Harry Potter, the famous boy who lived, enters the world as a wizard. Yet he grows up not knowing about his identity or the world from which it comes. Once he finally receives his acceptance letter from Hogwarts, thanks to Hagrid’s hand delivery, he begins to learn about wizardry. This involves going to Diagon Alley to get his school supplies and finding a magical train platform that will take him to his destination.

As Harry prepares to get sorted into his house and to start classes, he worries that he lacks critical skills due to growing up in a muggle household (meaning one with no magic). He ponders how his classmates might make fun of him and how he may fail. However, he quickly realizes that his wizard counterparts possess no more know how than he does. They all have a lot to learn, and they each have a path to follow.

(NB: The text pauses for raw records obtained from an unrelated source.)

-- ==== Sys2Proof/Config.lean ====
section
/-! DEFINITION. What the implementation fixes and what the manual leaves open. The opaque constants are free
values: they have no body, so a claim about the machine holds whatever they are (log entries 1, 2, 6, 7, 12, 15). -/

namespace Sys2Proof

/-- The turn that comes next when the agenda of the state holds none (log entry 1). -/
opaque Config.freeTurn : Nat → Turn

/-- A value the manual states no result for, taken from the state's counter (log entry 2). -/
opaque Config.freeWord : Nat → Word

/-- Whether the XTS mode of R342 takes the bits of a tweak in the order of GB/T 17964 rather than of IEEE 1619 (log
entry 6). -/
opaque Config.xtsGb : Bool

/-- The nonces of the SM2 signatures that the device makes (R345; log entry 7): by message, and the tries that one signature
takes. -/
opaque Config.sm2Nonce : BitVec 256 → Nat → Nat

/-- The data key and tweak key, unwrapped with SM4 under the device's key-wrapping key (R343; log entry 7). -/
opaque Config.unwrapKeys : Nat → List Byte → BitVec 256

/-- The Dean's estimate of package power in watts (R357 gives no figures; log entry 15). -/
opaque Config.powerWatts : Nat → Nat

/-- Whether a Switch port answers for a package id (R349; log entry 12). -/
opaque Config.peerAnswers : Nat → Nat → Bool

/-- What a peer package returns for a byte of its aperture, and for a block's version (R349; log entry 12). -/
opaque Config.peerByte : Nat → Nat → Byte
opaque Config.peerVersion : Nat → Nat → BitVec 16

/-- Whether a peer's block is marked bad, whether it retains a version, and how many entries a RECLAIM frees there (R217,
R349; log entry 12). -/
opaque Config.peerPoison : Nat → Nat → Bool
opaque Config.peerKeeps : Nat → Nat → BitVec 16 → Bool
opaque Config.peerFreed : Nat → Nat → Nat

/-- The tenant as which a peer package's access is performed here (R349 names none; log entry 12). -/
opaque Config.peerTenant : Nat → Nat

/-- Where the Dean finds the image of an IMAGEID under a queue's ASID (R296 gives no catalogue; log entry 27). -/
opaque Config.imageAddress : Nat → Nat

/-- Where the code of the Dean's loader starts, by ASID, and the virtual address of the start record of a load, by ASID and
IMAGEID (R298 gives neither; log entry 27). -/
opaque Config.loaderStart : Nat → Nat
opaque Config.startRecord : Nat → Nat → Nat

/-- The scratch buffer, report block and verification-key slot that the Dean puts into a start record, by ASID and IMAGEID
(R298; log entry 27). -/
opaque Config.loaderScratch : Nat → Nat → Nat
opaque Config.reportBlock : Nat → Nat → Nat
opaque Config.loaderKeySlot : Nat → Nat

/-- Whether an ASID's images are loaded by a loader image that carries its start records itself (R298 allows it and does not
say when; log entry 27). -/
opaque Config.loaderCarries : Nat → Bool

/-- The MAP and CFG grants of the Dean to an image's task record (R273; log entry 28). -/
opaque Config.taskGrants : Nat → Nat → BitVec 2

/-- How many packets a tile's output queue holds (R24 and R26 name the queue and no size; log entry 128). -/
opaque Config.outputQueue : Nat

/-- Tiles of the die, clusters, stack domains (R9, R10). -/
abbrev Config.tiles : Nat := 8192
abbrev Config.clusters : Nat := 512
abbrev Config.domains : Nat := 16

/-- Match entries of a tile (R87), drop-table records (R240), accumulation registers (R159). -/
abbrev Config.matchEntries : Nat := 64
abbrev Config.dropRecords : Nat := 64
abbrev Config.accRegs : Nat := 16

/-- Context tags and launch queues (R21, R292). -/
abbrev Config.contexts : Nat := 4096
abbrev Config.queues : Nat := 1024

/-- Walk slots and version-buffer entries of a stack domain (R209, R218). -/
abbrev Config.walkSlots : Nat := 128
abbrev Config.versionEntries : Nat := 65536

end Sys2Proof
end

Lately, I’ve felt how Harry does about beginning school. He learns about a whole new world at age eleven, and he discovers that it doesn’t matter that he discovered it later than many of his classmates. Like many people, I face various insecurities. I even have them about school. Graduate school also holds a world some know and some don’t, that some appreciate and others don’t. Again, people who attend discover their path to knowledge at different ages. I have friends who went from undergrad straight to grad school and friends who began their higher degrees in their 40s or 50s. All of these people have improved their lives and careers, some even changing direction from their previous degrees, because of their pursuit. Like Harry Potter, I have learned that I have not fallen behind because I begin later than some of my peers.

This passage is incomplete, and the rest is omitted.